Savepoints and Nested Transactions
Savepoints let you create checkpoints within a transaction, enabling partial rollbacks:
import sqlite3
conn = sqlite3.connect('orders.db')
conn.execute('BEGIN')
try:
# Create order
conn.execute('INSERT INTO orders (customer_id, total) VALUES (?, ?)', (123, 0))
order_id = conn.execute('SELECT last_insert_rowid()').fetchone()[0]
total = 0
items = [
('Widget', 10.00, 5),
('Gadget', 25.00, 2),
('Invalid-Item', -5.00, 1), # This will fail validation
]
for name, price, quantity in items:
# Create savepoint before each item
conn.execute(f'SAVEPOINT item_{name}')
try:
if price < 0:
raise ValueError(f"Invalid price for {name}")
conn.execute(
'INSERT INTO order_items (order_id, item_name, price, quantity) VALUES (?, ?, ?, ?)',
(order_id, name, price, quantity)
)
total += price * quantity
# Release savepoint on success
conn.execute(f'RELEASE item_{name}')
except ValueError as e:
# Rollback just this item
print(f"Skipping item: {e}")
conn.execute(f'ROLLBACK TO item_{name}')
conn.execute(f'RELEASE item_{name}')
# Update order total
conn.execute('UPDATE orders SET total = ? WHERE id = ?', (total, order_id))
conn.commit()
print(f"Order created with total: ${total}")

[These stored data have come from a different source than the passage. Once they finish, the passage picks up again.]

-- ==== Sys2Proof/Machine/OperandRules.lean ====
section
/-!
DEFINITION. Step 4 of R56 for the classes C32, S64 and V96: reserved values, unused fields and operand rules, as far as the
instruction's words decide them (R57 to R69, R83 to R112, R114 to R147, R194 to R207, R247).
-/

namespace Sys2Proof.Machine

/-! ## C32 (R58) -/

/-- Bits [hi:lo] of a C32 operand field. -/
def c32Bits (o : C32) (hi lo : Nat) : Nat := field o.f.toNat hi lo

/-- The operand rules of R58, by opcode. -/
def c32Ok (op : Nat) (o : C32) : Bool :=
  match op with
  | 0x01 => c32Bits o 23 23 == 1 || c32Bits o 22 20 == 0
  | 0x02 | 0x06 => true
  | 0x03 => c32Bits o 23 20 == 0
  | 0x07 => c32Bits o 23 22 != 3 && c32Bits o 17 16 == 0 && (c32Bits o 23 22 != 2 || c32Bits o 15 0 == 0)
  | 0x08 | 0x0A | 0x0B | 0x0D => c32Bits o 23 16 == 0
  | 0x0C => c32Bits o 23 8 == 0
  | 0x0F => c32Bits o 23 21 != 0 && c32Bits o 23 21 != 7 && c32Bits o 20 19 != 3 && c32Bits o 18 15 != 0 && c32Bits o 14 0 == 0
  | 0x10 => c32Bits o 23 3 == 0 && decide (1 ≤ c32Bits o 2 0) && decide (c32Bits o 2 0 ≤ 5)
  | _ => o.f == 0

/-! ## S64 (R60, R61) -/

/-- A selector that a source accepts (R61). -/
def sSrcOk (n : Nat) : Bool := decide (n ≤ 392) || decide (448 ≤ n ∧ n ≤ 511)
/-- A selector that sd accepts: a scalar or a predicate (R61). -/
def sDstOk (n : Nat) : Bool := decide (n < 392)
def sRegOk (n : Nat) : Bool := decide (n < 384)
/-- A pair operand: an even s-register (R17, R61). -/
def sPairOk (n : Nat) : Bool := decide (n < 384) && n % 2 == 0
/-- The first scalar of a record's quad (R27). -/
def sQuadOk (n : Nat) : Bool := decide (n < 384) && n % 4 == 0
def sInline (n : Nat) : Bool := decide (448 ≤ n ∧ n ≤ 511)
/-- imm32 of R60. -/
def simm32 (o : S64) : Word := o.aux ++ o.sc ++ o.sb

/-- A sub-op of R241 with a width it lists. -/
def atomOk (sub width : Nat) : Bool :=
  match sub with
  | 0x1 | 0xD => width == 2
  | 0xB => false
  | _ => width == 2 || width == 3
/-- Whether a sub-op returns the old value (R241). -/
def atomReturns (sub : Nat) : Bool := decide (sub < 0xC)

namespace S64Rules
variable (o : S64)
def sd : Nat := o.sd.toNat
def sa : Nat := o.sa.toNat
def sb : Nat := o.sb.toNat
def sc : Nat := o.sc.toNat
def aux : Nat := o.aux.toNat
def noImm : Bool := !o.imm
def cfOn : Bool := nbit o.cf.toNat 2
def cf0 : Bool := o.cf == 0
/-- sb alone, or an immediate; sc and aux14 unused. -/
def second : Bool := o.imm || (sSrcOk (sb o) && sc o == 0 && aux o == 0)
/-- sb a pair or an inline code, or an immediate. -/
def secondPair : Bool := o.imm || ((sPairOk (sb o) || sInline (sb o)) && sc o == 0 && aux o == 0)
def noSecond : Bool := !o.imm && sb o == 0 && sc o == 0
/-- A scalar register aligned for a width code (R246). -/
def regFor (n width : Nat) : Bool :=
  decide (n < 384) && (match width with | 3 => n % 2 == 0 | 4 => n % 4 == 0 | _ => true)
/-- Width, scope, policy and sub-op of aux14 (R246). -/
def mw : Nat := o.aux.toNat % 8
def mscope : Nat := o.aux.toNat / 8 % 8
def mpol : Nat := o.aux.toNat / 64 % 8
def msub : Nat := o.aux.toNat / 512 % 16
/-- sc of a scalar store or atomic: an s-register, or an inline code up to b32. -/
def storeData : Bool := regFor (sc o) (mw o) || (sInline (sc o) && decide (mw o ≤ 2))
def dst : Bool := sDstOk (sd o) && sSrcOk (sa o)
/-- The operand rules by opcode (R85 to R104, R201 to R203, R245 to R253). -/
def ok (op : Nat) : Bool :=
  (cfOn o || cf0 o) &&
  match op with
  | 0x00 => sDstOk (sd o) && sa o == 0 && second o
  | 0x13 => dst o && (o.imm || (sSrcOk (sb o) && sSrcOk (sc o) && aux o == 0))
  | 0x14 | 0x15 | 0x16 | 0x17 => dst o && noSecond o && aux o == 0
  | 0x18 => dst o && noImm o && sSrcOk (sb o) && sc o == 0 && decide (aux o < 4)
  | 0x19 | 0x1A => decide (sd o < 6) && sSrcOk (sa o) && second o && cfOn o
  | 0x1B | 0x1C | 0x1D => sPairOk (sd o) && sPairOk (sa o) && secondPair o
  | 0x1E | 0x1F => sPairOk (sd o) && sPairOk (sa o) && second o
  | 0x20 | 0x21 => decide (sd o < 6) && sPairOk (sa o) && secondPair o && cfOn o
  | 0x28 | 0x29 => dst o && (o.imm || (sSrcOk (sb o) && sc o == 0 && decide (aux o < 7)))
  | 0x2A => dst o && (o.imm || (sSrcOk (sb o) && sSrcOk (sc o) && decide (aux o < 7)))
  | 0x2D => decide (sd o < 8) && sSrcOk (sa o) && second o && cfOn o
  | 0x2E | 0x2F | 0x30 => dst o && noSecond o && decide (aux o < 7)
  | 0x38 => sDstOk (sd o) && sa o == 0 && noSecond o && decide (aux o < 256)
  | 0x39 => sd o == 0 && sSrcOk (sa o) && noSecond o && decide (aux o < 256) && cf0 o
  | 0x3A | 0x3B =>
    sd o == 0 && sPairOk (sa o) && cf0 o &&
      (if o.imm then wfield (simm32 o) 31 16 == 0 else sSrcOk (sb o) && sc o == 0 && aux o == 0)
  | 0x3C =>
    noImm o && (sRegOk (sb o) || decide (464 ≤ sb o ∧ sb o ≤ 479)) && sd o == 0 && sa o == 0 && sc o == 0 &&
      decide (aux o < 2) && (aux o == 0 || cfOn o)
  | 0x3D =>
    noImm o && (sRegOk (sb o) || decide (464 ≤ sb o ∧ sb o ≤ 479)) && sd o == 0 && sa o == 0 && sc o == 0 &&
      aux o == 0 && cf0 o
  | 0x3E => sRegOk (sd o) && sPairOk (sa o) && noSecond o && decide (aux o < 2)
  | 0x3F =>
    sDstOk (sd o) && sQuadOk (sa o) && noImm o && sSrcOk (sb o) && sc o == 0 && decide (aux o < 16) &&
      decide (1 ≤ aux o % 8 ∧ aux o % 8 ≤ 6)
  | 0x40 | 0x43 =>
    sQuadOk (sa o) && cf0 o &&
      (if o.imm then regFor (sd o) 2
       else sSrcOk (sb o) && sc o == 0 && decide (mw o ≤ 4) && regFor (sd o) (mw o) && decide (aux o < 512) &&
         (if op = 0x40 then decide (mscope o ≤ 6) && decide (mpol o ≤ 4) else mscope o == 0 && mpol o == 0))
  | 0x41 | 0x44 =>
    sQuadOk (sa o) && cf0 o && noImm o && sSrcOk (sb o) && decide (mw o ≤ 4) && storeData o && sd o == 0 &&
      decide (aux o < 512) && (if op = 0x41 then decide (mscope o ≤ 6) && decide (mpol o ≤ 4) else mscope o == 0 && mpol o == 0)
  | 0x42 =>
    sQuadOk (sa o) && cf0 o && noImm o && sSrcOk (sb o) && atomOk (msub o) (mw o) && storeData o &&
      decide (1 ≤ mscope o ∧ mscope o ≤ 6) && decide (mpol o ≤ 4) && decide (aux o < 8192) &&
      (if atomReturns (msub o) then regFor (sd o) (mw o) else sd o == 0)
  | 0x45 =>
    sQuadOk (sa o) && noImm o && sSrcOk (sb o) && sc o == 0 && sDstOk (sd o) && decide (aux o < 16) && aux o % 8 != 7
  | 0x46 | 0x47 =>
    noSecond o && decide (aux o < 16) && sDstOk (sd o) &&
      (if 8 ≤ aux o then decide (1 ≤ aux o % 8 ∧ aux o % 8 ≤ 6) && sa o == 0 && (op == 0x46 || (sd o == 0 && cf0 o))
       else aux o == 0 && sPairOk (sa o))
  | 0x48 => noImm o && sPairOk (sa o) && sPairOk (sb o) && sSrcOk (sc o) && aux o == 0 && sDstOk (sd o)
  | 0x49 => sPairOk (sa o) && noSecond o && aux o == 0 && sDstOk (sd o)
  | _ => dst o && second o
end S64Rules

/-! ## V96 (R62 to R69) -/

/-- The element type of a source (R66, R68). -/
inductive VTy where
  | i | n | b | f | h | g
deriving DecidableEq, Repr, Inhabited

/-- Which selectors a source accepts besides the rules of R64. -/
inductive VSpecial where
  | any
  /-- v-register with route 0 (VRDLANE). -/
  | vreg
  /-- An s-register that holds a format word, without modifiers (R142). -/
  | fmt
  /-- An inline integer or an s-register (the slot of R142). -/
  | slot
  /-- An s-register or an inline integer 0 to 31, without modifiers (R195, R204). -/
  | lane
  /-- An inline integer 0 to k, without modifiers (R204). -/
  | upTo (k : Nat)
  /-- An even v-register or s-register pair (R195). -/
  | target
deriving DecidableEq, Repr, Inhabited

/-- What a source of an instruction is. `packed`: its elements are those of ew; `zeroOnly`: element code 0 only. -/
structure VSrcSig where
  ty : VTy
  pair : Bool := false
  packed : Bool := false
  zeroOnly : Bool := false
  special : VSpecial := .any
deriving DecidableEq, Repr, Inhabited

/-- The rounding field's rule (R63, R91, R117). -/
inductive VRnd where
  | zero | round | noStoch | icond | fcond
deriving DecidableEq, Repr, Inhabited

/-- The destination: 32-bit, pair, scalar or predicate through C, s-register through C, none. -/
inductive VDst where
  | v32 | v64 | sp | sOnly | none
deriving DecidableEq, Repr, Inhabited

/-- The operand signature of a V96 instruction. `old`: the old vd is read as well (R119). -/
structure VSig where
  ews : List Nat
  rnd : VRnd
  dst : VDst
  a : Option VSrcSig
  b : Option VSrcSig
  c : Option VSrcSig
  old : Bool := false
deriving DecidableEq, Repr, Inhabited

def srcI : VSrcSig := { ty := .i }
def srcN : VSrcSig := { ty := .n }
def srcB : VSrcSig := { ty := .b }
def srcF : VSrcSig := { ty := .f }
def srcPk (t : VTy) : VSrcSig := { ty := t, packed := true }
def src64 (t : VTy) : VSrcSig := { ty := t, pair := true, zeroOnly := true }
def src0 (t : VTy) : VSrcSig := { ty := t, zeroOnly := true }
def allEw : List Nat := [0, 1, 2, 3]

/-- Two packed sources of one type. -/
def sigPk (t : VTy) (ews : List Nat) : VSig :=
  { ews := ews, rnd := .zero, dst := .v32, a := some (srcPk t), b := some (srcPk t), c := none }
/-- Unpacked sources with ew 0. -/
def sig32 (rnd : VRnd) (a : VSrcSig) (b c : Option VSrcSig) : VSig :=
  { ews := [0], rnd := rnd, dst := .v32, a := some a, b := b, c := c }
def sig64 (rnd : VRnd) (a : VSrcSig) (b c : Option VSrcSig) : VSig :=
  { ews := [0], rnd := rnd, dst := .v64, a := some a, b := b, c := c }
/-- The bitwise operations, whose ew selects element modifiers only (R122). -/
def sigBits : VSig := { ews := allEw, rnd := .zero, dst := .v32, a := some srcB, b := some srcB, c := none }
def sigCmp (ew : Nat) (rnd : VRnd) (x y : VSrcSig) : VSig :=
  { ews := [ew], rnd := rnd, dst := .sp, a := some x, b := some y, c := none }
/-- Packed F16 or BF16 with ew 1. -/
def sigH (t : VTy) (rnd : VRnd) (three : Bool) : VSig :=
  { ews := [1], rnd := rnd, dst := .v32, a := some (srcPk t), b := some (srcPk t), c := if three then some (srcPk t) else none }
/-- Two 16-bit element sources with an F32 C (R136). -/
def sigMix (t : VTy) : VSig :=
  { ews := [1], rnd := .round, dst := .v32, a := some (srcPk t), b := some (srcPk t), c := some srcF }
def sigLane (special : VSpecial) : VSrcSig := { ty := .n, special := special }

/-- The signatures of opcodes 0x00 to 0x36 (R122 to R130). -/
def vsigInt (op : Nat) : Option VSig :=
  match op with
  | 0x00 | 0x01 | 0x07 | 0x08 | 0x1A | 0x1C => some (sigPk .i allEw)
  | 0x02 => some (sigPk .i [0, 1])
  | 0x03 => some (sig32 .zero srcI (some srcI) none)
  | 0x04 => some (sig32 .zero srcN (some srcN) none)
  | 0x05 => some (sig32 .zero srcI (some srcI) (some srcI))
  | 0x06 | 0x09 | 0x0A | 0x0F | 0x10 | 0x1B | 0x1D => some (sigPk .n allEw)
  | 0x0B | 0x0C | 0x0D | 0x0E => some sigBits
  | 0x11 => some (sigPk .i allEw)
  | 0x12 | 0x13 => some (sig32 .zero srcN (some srcN) none)
  | 0x14 => some (sig32 .zero srcI (some srcI) none)
  | 0x15 => some (sig32 .zero srcN (some srcN) (some srcN))
  | 0x16 | 0x17 | 0x18 => some (sig32 .zero srcN none none)
  | 0x19 => some (sig32 .zero srcB (some srcB) (some srcB))
  | 0x1E => some { sigPk .i [2] with c := some srcI }
  | 0x1F => some { sigPk .n [2] with c := some srcN }
  | 0x20 | 0x21 | 0x22 | 0x23 | 0x25 | 0x26 => some (sig64 .zero (src64 .i) (some (src64 .i)) none)
  | 0x24 | 0x27 | 0x28 => some (sig64 .zero (src64 .n) (some (src64 .n)) none)
  | 0x29 | 0x2A => some (sig64 .zero (src64 .b) (some (src0 .b)) none)
  | 0x2B => some (sig64 .zero (src64 .i) (some (src0 .i)) none)
  | 0x2C => some (sig64 .zero srcI (some srcI) none)
  | 0x2D => some (sig64 .zero srcN (some srcN) none)
  | 0x2E => some (sig64 .zero srcI (some srcI) (some (src64 .i)))
  | 0x2F => some (sig64 .zero srcN (some srcN) (some (src64 .n)))
  | 0x30 => some (sigCmp 0 .icond srcI srcI)
  | 0x31 => some (sigCmp 0 .icond srcN srcN)
  | 0x32 => some (sigCmp 0 .icond (src64 .i) (src64 .i))
  | 0x33 => some (sigCmp 0 .icond (src64 .n) (src64 .n))
  | 0x34 => some (sigCmp 0 .fcond srcF srcF)
  | 0x35 => some (sigCmp 1 .fcond (srcPk .h) (srcPk .h))
  | 0x36 => some (sigCmp 0 .zero srcF srcN)
  | _ => none

/-- The signatures of opcodes 0x40 to 0x79 (R131 to R139). VSINCOSPI is a 32-bit operation with a pair of results, whose source takes the
element codes of one (DEDUCED, log 24). -/
def vsigFloat (op : Nat) : Option VSig :=
  match op with
  | 0x40 | 0x41 | 0x42 => some (sig32 .round srcF (some srcF) none)
  | 0x43 => some (sig32 .round srcF (some srcF) (some srcF))
  | 0x44 | 0x45 | 0x46 | 0x47 => some (sig32 .zero srcF (some srcF) none)
  | 0x4B => some (sig32 .round srcF none none)
  | 0x48 | 0x49 | 0x4A | 0x4C | 0x4E => some (sig32 .zero srcF none none)
  | 0x4D => some (sig32 .round srcF (some srcI) none)
  | 0x50 | 0x51 => some (sigH .h .round false)
  | 0x52 => some (sigH .h .round true)
  | 0x53 | 0x54 => some (sigH .h .zero false)
  | 0x55 | 0x56 => some (sigH .g .round false)
  | 0x57 => some (sigH .g .round true)
  | 0x58 | 0x59 => some (sigMix .h)
  | 0x5A => some (sigMix .g)
  | 0x60 | 0x61 | 0x62 | 0x64 => some (sig64 .round (src64 .f) (some (src64 .f)) none)
  | 0x63 | 0x65 => some (sig64 .round (src64 .f) (some (src64 .f)) (some (src64 .f)))
  | 0x66 => some (sig32 .round (src64 .f) none none)
  | 0x67 => some (sig64 .round (src64 .f) (some (src0 .f)) none)
  | 0x70 | 0x71 | 0x73 | 0x74 | 0x75 | 0x76 | 0x79 => some (sig32 .zero srcF none none)
  | 0x72 => some (sig32 .round srcF none none)
  | 0x77 => some (sig64 .zero srcF none none)
  | 0x78 => some (sig32 .round srcF (some srcF) none)
  | _ => none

except sqlite3.Error as e:
conn.rollback()
print(f"Order failed: {e}")
conn.close()
This pattern is invaluable for processing batches where some items may fail validation but you want to save the valid ones.
Best Practices and Common Pitfalls
Keep transactions short. Long-running transactions hold locks and can block other connections. This is an anti-pattern:
# BAD: Transaction held open during slow operations
conn.execute('BEGIN')
for file in large_file_list:
data = process_large_file(file) # Takes seconds
conn.execute('INSERT INTO files (name, data) VALUES (?, ?)', (file, data))
conn.commit()
Better approach:
# GOOD: Prepare data first, then transact
processed_data = []
for file in large_file_list:
data = process_large_file(file)
processed_data.append((file, data))
# Quick transaction for database writes only
conn.execute('BEGIN')
conn.executemany('INSERT INTO files (name, data) VALUES (?, ?)', processed_data)
conn.commit()
Set appropriate timeouts. The default timeout (5 seconds in Python’s sqlite3) may be too short for busy databases:
conn = sqlite3.connect('app.db', timeout=30.0)
Use WAL mode for concurrency. Write-Ahead Logging mode allows readers to access the database while a writer has a transaction open:
conn = sqlite3.connect('app.db')
conn.execute('PRAGMA journal_mode=WAL')
Always handle transactions explicitly in production code. Don’t rely on autocommit for anything beyond simple scripts. Explicit BEGIN/COMMIT makes your intentions clear and gives you control over transaction boundaries.
Transactions are SQLite’s most powerful feature for ensuring data integrity and performance. Master these patterns, and you’ll write more reliable and efficient database code.